Un tantito. Un cachito. Un poquito. Un piquito. Una cosita. Un pedacito. Una mirruñita. Lo decimos con gran sonrisa promocional, como el niño que pone cara de ángel para que no le busquen la cerbatana. No es que nos refiramos a algo en verdad minúsculo, sino justo al contrario: lo tememos tan grande que intentamos hacerlo pasar por pequeño. Eso sí, con buenos modos. Esta afable manía nacional de apachurrar las cosas con diminutivos es una expresión cándida de cordialidad, al menos en teoría, y eso tiene su precio.
Desde niño se enseña uno a engañar al prójimo, cuando no a corromperlo o chantajearlo, valiéndose de los diminutivos. “¡Déjame dormir cinco minutitos más!”, extorsiona uno a la autora de sus días, con el tono implorante de los menesterosos esmerados. Tal como el funcionario corrompido puja por elevar el monto del soborno y te sugiere que le pongas “criterio” a la cuestión, lo que el pequeño truhán espera de su madre es que canjee minutos por minutitos. Y ya se sabe que en cuestiones de tiempo, son los diminutivos cómplices invariables de fraude.

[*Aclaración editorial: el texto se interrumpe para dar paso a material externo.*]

/-! ### `takeFailure` -/

@[simp] theorem takeFailure_a (kind : FailKind) (s : State) : (takeFailure kind s).a = s.a := rfl
@[simp] theorem takeFailure_e (kind : FailKind) (s : State) : (takeFailure kind s).e = s.e := rfl
@[simp] theorem takeFailure_px (kind : FailKind) (s : State) : (takeFailure kind s).px = s.px := rfl
@[simp] theorem takeFailure_py (kind : FailKind) (s : State) : (takeFailure kind s).py = s.py := rfl
@[simp] theorem takeFailure_qx (kind : FailKind) (s : State) : (takeFailure kind s).qx = s.qx := rfl
@[simp] theorem takeFailure_qy (kind : FailKind) (s : State) : (takeFailure kind s).qy = s.qy := rfl
@[simp] theorem takeFailure_k (kind : FailKind) (s : State) : (takeFailure kind s).k = s.k := rfl
@[simp] theorem takeFailure_d (kind : FailKind) (s : State) : (takeFailure kind s).d = s.d := rfl
@[simp] theorem takeFailure_z (kind : FailKind) (s : State) : (takeFailure kind s).z = s.z := rfl
@[simp] theorem takeFailure_sr (kind : FailKind) (s : State) : (takeFailure kind s).sr = s.sr := rfl
@[simp] theorem takeFailure_ss (kind : FailKind) (s : State) : (takeFailure kind s).ss = s.ss := rfl
@[simp] theorem takeFailure_rx (kind : FailKind) (s : State) : (takeFailure kind s).rx = 0 := rfl
@[simp] theorem takeFailure_ry (kind : FailKind) (s : State) : (takeFailure kind s).ry = 0 := rfl
@[simp] theorem takeFailure_pbuf (kind : FailKind) (s : State) : (takeFailure kind s).pbuf = s.pbuf := rfl
@[simp] theorem takeFailure_plen (kind : FailKind) (s : State) : (takeFailure kind s).plen = s.plen := rfl
@[simp] theorem takeFailure_cmd (kind : FailKind) (s : State) : (takeFailure kind s).cmd = s.cmd := rfl
@[simp] theorem takeFailure_busy (kind : FailKind) (s : State) : (takeFailure kind s).busy = false := rfl
@[simp] theorem takeFailure_done (kind : FailKind) (s : State) : (takeFailure kind s).done = true := rfl
@[simp] theorem takeFailure_err (kind : FailKind) (s : State) : (takeFailure kind s).err = kind.code := rfl
@[simp] theorem takeFailure_ie (kind : FailKind) (s : State) : (takeFailure kind s).ie = s.ie := rfl
@[simp] theorem takeFailure_agenda (kind : FailKind) (s : State) : (takeFailure kind s).agenda = s.agenda := rfl
@[simp] theorem takeFailure_resp (kind : FailKind) (s : State) : (takeFailure kind s).resp = s.resp := rfl

/-! ### `deliverValue` -/

@[simp] theorem deliverValue_a (x y : Nat) (s : State) : (deliverValue x y s).a = s.a := rfl
@[simp] theorem deliverValue_e (x y : Nat) (s : State) : (deliverValue x y s).e = s.e := rfl
@[simp] theorem deliverValue_px (x y : Nat) (s : State) : (deliverValue x y s).px = s.px := rfl
@[simp] theorem deliverValue_py (x y : Nat) (s : State) : (deliverValue x y s).py = s.py := rfl
@[simp] theorem deliverValue_qx (x y : Nat) (s : State) : (deliverValue x y s).qx = s.qx := rfl
@[simp] theorem deliverValue_qy (x y : Nat) (s : State) : (deliverValue x y s).qy = s.qy := rfl
@[simp] theorem deliverValue_k (x y : Nat) (s : State) : (deliverValue x y s).k = s.k := rfl
@[simp] theorem deliverValue_d (x y : Nat) (s : State) : (deliverValue x y s).d = s.d := rfl
@[simp] theorem deliverValue_z (x y : Nat) (s : State) : (deliverValue x y s).z = s.z := rfl
@[simp] theorem deliverValue_sr (x y : Nat) (s : State) : (deliverValue x y s).sr = s.sr := rfl
@[simp] theorem deliverValue_ss (x y : Nat) (s : State) : (deliverValue x y s).ss = s.ss := rfl
@[simp] theorem deliverValue_rx (x y : Nat) (s : State) : (deliverValue x y s).rx = BitVec.ofNat 256 x := rfl
@[simp] theorem deliverValue_ry (x y : Nat) (s : State) : (deliverValue x y s).ry = BitVec.ofNat 256 y := rfl
@[simp] theorem deliverValue_pbuf (x y : Nat) (s : State) : (deliverValue x y s).pbuf = s.pbuf := rfl
@[simp] theorem deliverValue_plen (x y : Nat) (s : State) : (deliverValue x y s).plen = s.plen := rfl
@[simp] theorem deliverValue_cmd (x y : Nat) (s : State) : (deliverValue x y s).cmd = s.cmd := rfl
@[simp] theorem deliverValue_busy (x y : Nat) (s : State) : (deliverValue x y s).busy = false := rfl
@[simp] theorem deliverValue_done (x y : Nat) (s : State) : (deliverValue x y s).done = true := rfl
@[simp] theorem deliverValue_err (x y : Nat) (s : State) : (deliverValue x y s).err = okCode := rfl
@[simp] theorem deliverValue_ie (x y : Nat) (s : State) : (deliverValue x y s).ie = s.ie := rfl
@[simp] theorem deliverValue_agenda (x y : Nat) (s : State) : (deliverValue x y s).agenda = s.agenda := rfl
@[simp] theorem deliverValue_resp (x y : Nat) (s : State) : (deliverValue x y s).resp = s.resp := rfl

/-! ### `deliverBuffer` -/

@[simp] theorem deliverBuffer_a (len : Nat) (bytes : List Byte) (s : State) : (deliverBuffer len bytes s).a = s.a := rfl
@[simp] theorem deliverBuffer_e (len : Nat) (bytes : List Byte) (s : State) : (deliverBuffer len bytes s).e = s.e := rfl
@[simp] theorem deliverBuffer_px (len : Nat) (bytes : List Byte) (s : State) : (deliverBuffer len bytes s).px = s.px := rfl
@[simp] theorem deliverBuffer_py (len : Nat) (bytes : List Byte) (s : State) : (deliverBuffer len bytes s).py = s.py := rfl
@[simp] theorem deliverBuffer_qx (len : Nat) (bytes : List Byte) (s : State) : (deliverBuffer len bytes s).qx = s.qx := rfl
@[simp] theorem deliverBuffer_qy (len : Nat) (bytes : List Byte) (s : State) : (deliverBuffer len bytes s).qy = s.qy := rfl
@[simp] theorem deliverBuffer_k (len : Nat) (bytes : List Byte) (s : State) : (deliverBuffer len bytes s).k = s.k := rfl
@[simp] theorem deliverBuffer_d (len : Nat) (bytes : List Byte) (s : State) : (deliverBuffer len bytes s).d = s.d := rfl
@[simp] theorem deliverBuffer_z (len : Nat) (bytes : List Byte) (s : State) : (deliverBuffer len bytes s).z = s.z := rfl
@[simp] theorem deliverBuffer_sr (len : Nat) (bytes : List Byte) (s : State) : (deliverBuffer len bytes s).sr = s.sr := rfl
@[simp] theorem deliverBuffer_ss (len : Nat) (bytes : List Byte) (s : State) : (deliverBuffer len bytes s).ss = s.ss := rfl
@[simp] theorem deliverBuffer_rx (len : Nat) (bytes : List Byte) (s : State) : (deliverBuffer len bytes s).rx = s.rx := rfl
@[simp] theorem deliverBuffer_ry (len : Nat) (bytes : List Byte) (s : State) : (deliverBuffer len bytes s).ry = s.ry := rfl
@[simp] theorem deliverBuffer_pbuf (len : Nat) (bytes : List Byte) (s : State) : (deliverBuffer len bytes s).pbuf = 
    s.pbuf.writeBytes (pbufAddr 0) (bytes ++ List.replicate (pbufSize - bytes.length) 0x00) := rfl
@[simp] theorem deliverBuffer_plen (len : Nat) (bytes : List Byte) (s : State) : (deliverBuffer len bytes s).plen = BitVec.ofNat 7 len := rfl
@[simp] theorem deliverBuffer_cmd (len : Nat) (bytes : List Byte) (s : State) : (deliverBuffer len bytes s).cmd = s.cmd := rfl
@[simp] theorem deliverBuffer_busy (len : Nat) (bytes : List Byte) (s : State) : (deliverBuffer len bytes s).busy = false := rfl
@[simp] theorem deliverBuffer_done (len : Nat) (bytes : List Byte) (s : State) : (deliverBuffer len bytes s).done = true := rfl
@[simp] theorem deliverBuffer_err (len : Nat) (bytes : List Byte) (s : State) : (deliverBuffer len bytes s).err = okCode := rfl
@[simp] theorem deliverBuffer_ie (len : Nat) (bytes : List Byte) (s : State) : (deliverBuffer len bytes s).ie = s.ie := rfl
@[simp] theorem deliverBuffer_agenda (len : Nat) (bytes : List Byte) (s : State) : (deliverBuffer len bytes s).agenda = s.agenda := rfl
@[simp] theorem deliverBuffer_resp (len : Nat) (bytes : List Byte) (s : State) : (deliverBuffer len bytes s).resp = s.resp := rfl

/-! ### `acknowledge` -/

@[simp] theorem acknowledge_a (s : State) : (acknowledge s).a = s.a := rfl
@[simp] theorem acknowledge_e (s : State) : (acknowledge s).e = s.e := rfl
@[simp] theorem acknowledge_px (s : State) : (acknowledge s).px = s.px := rfl
@[simp] theorem acknowledge_py (s : State) : (acknowledge s).py = s.py := rfl
@[simp] theorem acknowledge_qx (s : State) : (acknowledge s).qx = s.qx := rfl
@[simp] theorem acknowledge_qy (s : State) : (acknowledge s).qy = s.qy := rfl
@[simp] theorem acknowledge_k (s : State) : (acknowledge s).k = s.k := rfl
@[simp] theorem acknowledge_d (s : State) : (acknowledge s).d = s.d := rfl
@[simp] theorem acknowledge_z (s : State) : (acknowledge s).z = s.z := rfl
@[simp] theorem acknowledge_sr (s : State) : (acknowledge s).sr = s.sr := rfl
@[simp] theorem acknowledge_ss (s : State) : (acknowledge s).ss = s.ss := rfl
@[simp] theorem acknowledge_rx (s : State) : (acknowledge s).rx = s.rx := rfl
@[simp] theorem acknowledge_ry (s : State) : (acknowledge s).ry = s.ry := rfl
@[simp] theorem acknowledge_pbuf (s : State) : (acknowledge s).pbuf = s.pbuf := rfl
@[simp] theorem acknowledge_plen (s : State) : (acknowledge s).plen = s.plen := rfl
@[simp] theorem acknowledge_cmd (s : State) : (acknowledge s).cmd = s.cmd := rfl
@[simp] theorem acknowledge_busy (s : State) : (acknowledge s).busy = s.busy := rfl
@[simp] theorem acknowledge_done (s : State) : (acknowledge s).done = false := rfl
@[simp] theorem acknowledge_err (s : State) : (acknowledge s).err = s.err := rfl
@[simp] theorem acknowledge_ie (s : State) : (acknowledge s).ie = s.ie := rfl
@[simp] theorem acknowledge_agenda (s : State) : (acknowledge s).agenda = s.agenda := rfl
@[simp] theorem acknowledge_resp (s : State) : (acknowledge s).resp = s.resp := rfl

/-! ### `resetStep` -/

@[simp] theorem resetStep_a (s : State) : (resetStep s).a = 0 := rfl
@[simp] theorem resetStep_e (s : State) : (resetStep s).e = 0 := rfl
@[simp] theorem resetStep_px (s : State) : (resetStep s).px = 0 := rfl
@[simp] theorem resetStep_py (s : State) : (resetStep s).py = 0 := rfl
@[simp] theorem resetStep_qx (s : State) : (resetStep s).qx = 0 := rfl
@[simp] theorem resetStep_qy (s : State) : (resetStep s).qy = 0 := rfl
@[simp] theorem resetStep_k (s : State) : (resetStep s).k = 0 := rfl
@[simp] theorem resetStep_d (s : State) : (resetStep s).d = 0 := rfl
@[simp] theorem resetStep_z (s : State) : (resetStep s).z = 0 := rfl
@[simp] theorem resetStep_sr (s : State) : (resetStep s).sr = 0 := rfl
@[simp] theorem resetStep_ss (s : State) : (resetStep s).ss = 0 := rfl
@[simp] theorem resetStep_rx (s : State) : (resetStep s).rx = 0 := rfl
@[simp] theorem resetStep_ry (s : State) : (resetStep s).ry = 0 := rfl
@[simp] theorem resetStep_pbuf (s : State) : (resetStep s).pbuf = [] := rfl
@[simp] theorem resetStep_plen (s : State) : (resetStep s).plen = 0 := rfl
@[simp] theorem resetStep_cmd (s : State) : (resetStep s).cmd = 0 := rfl
@[simp] theorem resetStep_busy (s : State) : (resetStep s).busy = false := rfl
@[simp] theorem resetStep_done (s : State) : (resetStep s).done = false := rfl
@[simp] theorem resetStep_err (s : State) : (resetStep s).err = 0 := rfl
@[simp] theorem resetStep_ie (s : State) : (resetStep s).ie = false := rfl
@[simp] theorem resetStep_agenda (s : State) : (resetStep s).agenda = s.agenda := rfl
@[simp] theorem resetStep_resp (s : State) : (resetStep s).resp = none := rfl

/-! ### `setOperand` -/

theorem operand_setOperand (s : State) (r r' : OperandReg) (v : Reg) :
    (s.setOperand r v).operand r' = if r' = r then v else s.operand r' := by
  cases r <;> cases r' <;> rfl

@[simp] theorem setOperand_rx (s : State) (r : OperandReg) (v : Reg) : (s.setOperand r v).rx = s.rx := by cases r <;> rfl
@[simp] theorem setOperand_ry (s : State) (r : OperandReg) (v : Reg) : (s.setOperand r v).ry = s.ry := by cases r <;> rfl
@[simp] theorem setOperand_pbuf (s : State) (r : OperandReg) (v : Reg) : (s.setOperand r v).pbuf = s.pbuf := by cases r <;> rfl
@[simp] theorem setOperand_plen (s : State) (r : OperandReg) (v : Reg) : (s.setOperand r v).plen = s.plen := by cases r <;> rfl
@[simp] theorem setOperand_cmd (s : State) (r : OperandReg) (v : Reg) : (s.setOperand r v).cmd = s.cmd := by cases r <;> rfl
@[simp] theorem setOperand_busy (s : State) (r : OperandReg) (v : Reg) : (s.setOperand r v).busy = s.busy := by cases r <;> rfl
@[simp] theorem setOperand_done (s : State) (r : OperandReg) (v : Reg) : (s.setOperand r v).done = s.done := by cases r <;> rfl
@[simp] theorem setOperand_err (s : State) (r : OperandReg) (v : Reg) : (s.setOperand r v).err = s.err := by cases r <;> rfl
@[simp] theorem setOperand_ie (s : State) (r : OperandReg) (v : Reg) : (s.setOperand r v).ie = s.ie := by cases r <;> rfl
@[simp] theorem setOperand_agenda (s : State) (r : OperandReg) (v : Reg) : (s.setOperand r v).agenda = s.agenda := by cases r <;> rfl
@[simp] theorem setOperand_resp (s : State) (r : OperandReg) (v : Reg) : (s.setOperand r v).resp = s.resp := by cases r <;> rfl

Un ratito, una horita, un diíta, una semanita: siempre que algún mañoso me los empequeñece, puedo ya dar por hecho que crecerán. Pues si cada hora estándar dura ni más ni menos que sesenta minutos, una horita bien podría extenderse por la mañana y la tarde completas. Hay infelices que agonizan por días en el limbo de una sala de espera, mientras pasa el ratito prometido. “¿Le robo un minutito?”, frunce el ceño y sonríe el encuestador, a sabiendas de que su cuestionario se resuelve en no menos de diez minutos reglamentarios. ¿Para qué iba a querer uno encogerlos, sino para estirarlos impunemente?
Cierto es que hay episodios lacerantes, en los que el uso del diminutivo es un gesto piadoso que ayuda a mitigar el grado de aflicción que nos agobia. Antes de darle el rango de dolor, y con ello activar alarmas indeseables, prefiere uno pensar que sufre un dolorcito. Esto es, una calamidad tan insignificante que de aquí a pocas horas se esfumará como un hipo fugaz. Y aun si fuese un tumor, sería tumorcito. O en su caso infartito. ¿Quién no prefiere al fin velar cadaveritos que cadáveres?
La piedad, sin embargo, está sujeta a tantas falsificaciones que suele ser difícil distinguirla de una versión pirata, si bien los connoiseurs señalan el abuso de los diminutivos como signo inequívoco de adulteración. Vamos, tan resbalosa es la falsa piedad que a menudo consigue hacer pasar el menosprecio crudo por aprecio especial. O por qué no, aprecito. Algo que más o menos se parece a la valoración y el afecto, o será que se esmera (pero sólo un poquito) en imitarlos. Parientito. Amiguita. Empleadito. Pronúnciese cantando, para que no se esfume la ironía.
¿Qué decir del Negrito o la Chinita? ¿Son siempre tan pequeños como los apodamos, o es que así entran más fácil en la conversación? Los bienintencionados se defienden: es su manera de ser cariñosos, o empáticos, o quizá compasivos, o incluso progresistas. Ahora que si yo fuera el chinito aludido, ya podrían ir tomando la ruta del infierno con todo y su campaña de empatía. ¿Alguien por ahí cree que me haría un gran favor, o me resarciría por presuntas carencias e históricos agravios, si mejor me llamara mexicanito? ¿Es el negrito un pobre negro indefenso, o será que es nomás inofensivo? ¿Cómo explicar que el desprecio arde más cuando lleva integrado el menosprecio?
Con los insultos ocurre lo mismo, cada diminutivo los agrava. Puedo ignorar a quien me llama idiota, no así a quien me ha tachado de idiotita. Una desconocida echará pestes si te refieres a ella como gorda, pero dile gordita y espera una andanada de bofetones. Pues el mismo recurso que uno emplea para pedir licencias abusivas y hacerse perdonar por existir, sirve para hacer menos a los otros y más tarde pisarlos con la coartada de que son diminutos: la prueba es que cupieron en el diminutivo. “Pero al cabo”, dice uno, con la sonrisa vuelta sonrisita, “¿qué tanto es un tantito?”